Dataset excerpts
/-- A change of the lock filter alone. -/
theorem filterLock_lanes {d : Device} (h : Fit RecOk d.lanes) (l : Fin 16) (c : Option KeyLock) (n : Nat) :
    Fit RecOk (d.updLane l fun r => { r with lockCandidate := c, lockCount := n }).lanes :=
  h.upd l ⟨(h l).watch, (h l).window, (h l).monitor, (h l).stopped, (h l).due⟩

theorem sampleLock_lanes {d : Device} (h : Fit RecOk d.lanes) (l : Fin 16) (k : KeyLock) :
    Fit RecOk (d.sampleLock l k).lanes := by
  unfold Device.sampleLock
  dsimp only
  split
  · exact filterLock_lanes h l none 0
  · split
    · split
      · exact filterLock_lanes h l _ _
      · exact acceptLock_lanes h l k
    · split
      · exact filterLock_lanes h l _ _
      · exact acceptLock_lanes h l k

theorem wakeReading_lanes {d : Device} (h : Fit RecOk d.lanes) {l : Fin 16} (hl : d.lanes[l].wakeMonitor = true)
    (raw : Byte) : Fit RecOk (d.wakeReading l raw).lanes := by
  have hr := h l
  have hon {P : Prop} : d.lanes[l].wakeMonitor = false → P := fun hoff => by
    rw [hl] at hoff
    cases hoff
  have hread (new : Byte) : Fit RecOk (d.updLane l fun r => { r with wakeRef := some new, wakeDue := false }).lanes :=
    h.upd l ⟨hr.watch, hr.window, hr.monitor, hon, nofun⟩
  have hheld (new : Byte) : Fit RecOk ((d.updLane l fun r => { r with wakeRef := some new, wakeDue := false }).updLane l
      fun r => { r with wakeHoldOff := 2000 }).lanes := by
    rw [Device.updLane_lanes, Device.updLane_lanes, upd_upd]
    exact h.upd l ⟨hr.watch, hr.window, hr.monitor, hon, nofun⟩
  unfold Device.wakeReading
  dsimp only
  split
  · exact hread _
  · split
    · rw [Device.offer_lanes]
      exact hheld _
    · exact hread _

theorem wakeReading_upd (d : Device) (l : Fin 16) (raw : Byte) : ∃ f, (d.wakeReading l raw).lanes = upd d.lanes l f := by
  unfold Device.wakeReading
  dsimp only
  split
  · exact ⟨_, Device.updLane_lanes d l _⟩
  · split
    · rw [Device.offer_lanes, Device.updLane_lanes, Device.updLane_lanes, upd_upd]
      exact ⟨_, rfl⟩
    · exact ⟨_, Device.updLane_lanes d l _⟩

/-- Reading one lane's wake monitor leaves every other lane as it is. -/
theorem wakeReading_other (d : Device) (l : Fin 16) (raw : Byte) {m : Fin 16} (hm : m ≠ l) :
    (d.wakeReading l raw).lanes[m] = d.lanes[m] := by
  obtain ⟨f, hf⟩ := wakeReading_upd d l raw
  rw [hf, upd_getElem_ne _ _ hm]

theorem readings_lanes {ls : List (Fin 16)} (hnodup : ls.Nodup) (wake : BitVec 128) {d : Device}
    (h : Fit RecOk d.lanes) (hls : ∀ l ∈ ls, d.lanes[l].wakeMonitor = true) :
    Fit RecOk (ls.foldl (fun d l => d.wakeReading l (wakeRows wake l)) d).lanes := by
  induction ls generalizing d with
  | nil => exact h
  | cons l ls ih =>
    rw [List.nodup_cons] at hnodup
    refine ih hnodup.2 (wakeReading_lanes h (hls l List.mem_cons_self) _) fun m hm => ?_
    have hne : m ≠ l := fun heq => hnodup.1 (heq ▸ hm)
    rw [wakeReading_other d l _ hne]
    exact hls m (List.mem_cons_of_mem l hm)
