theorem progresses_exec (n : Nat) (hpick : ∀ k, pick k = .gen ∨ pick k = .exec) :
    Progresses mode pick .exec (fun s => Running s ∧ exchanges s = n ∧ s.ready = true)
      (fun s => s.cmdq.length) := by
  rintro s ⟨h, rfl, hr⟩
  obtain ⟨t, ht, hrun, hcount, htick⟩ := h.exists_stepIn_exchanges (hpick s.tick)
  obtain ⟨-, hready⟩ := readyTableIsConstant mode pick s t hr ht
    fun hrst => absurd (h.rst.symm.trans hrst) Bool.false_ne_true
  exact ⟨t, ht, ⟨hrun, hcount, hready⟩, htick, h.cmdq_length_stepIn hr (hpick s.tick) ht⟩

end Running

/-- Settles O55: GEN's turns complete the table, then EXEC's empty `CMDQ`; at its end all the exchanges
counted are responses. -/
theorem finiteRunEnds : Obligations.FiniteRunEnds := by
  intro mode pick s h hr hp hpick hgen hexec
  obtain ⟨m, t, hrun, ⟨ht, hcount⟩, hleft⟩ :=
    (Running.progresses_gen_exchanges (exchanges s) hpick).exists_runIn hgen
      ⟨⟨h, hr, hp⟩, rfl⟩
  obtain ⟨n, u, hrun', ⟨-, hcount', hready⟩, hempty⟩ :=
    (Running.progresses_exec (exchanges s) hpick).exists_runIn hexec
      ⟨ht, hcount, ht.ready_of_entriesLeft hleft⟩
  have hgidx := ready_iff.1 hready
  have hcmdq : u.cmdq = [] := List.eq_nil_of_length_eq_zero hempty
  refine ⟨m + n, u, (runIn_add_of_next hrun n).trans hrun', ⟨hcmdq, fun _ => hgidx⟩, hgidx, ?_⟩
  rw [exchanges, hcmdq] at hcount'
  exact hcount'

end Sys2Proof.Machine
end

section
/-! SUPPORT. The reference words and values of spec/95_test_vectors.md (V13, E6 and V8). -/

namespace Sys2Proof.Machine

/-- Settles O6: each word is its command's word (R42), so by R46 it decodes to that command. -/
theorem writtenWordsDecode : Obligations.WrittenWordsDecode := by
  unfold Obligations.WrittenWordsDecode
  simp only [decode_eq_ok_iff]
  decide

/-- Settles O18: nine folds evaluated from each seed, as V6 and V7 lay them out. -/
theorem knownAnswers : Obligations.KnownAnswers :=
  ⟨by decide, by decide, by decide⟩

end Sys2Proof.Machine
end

What you will do:
Copy out every line in the entries above that holds "hgidx".

Output of the exercise:
  have hgidx := ready_iff.1 hready
  refine ⟨m + n, u, (runIn_add_of_next hrun n).trans hrun', ⟨hcmdq, fun _ => hgidx⟩, hgidx, ?_⟩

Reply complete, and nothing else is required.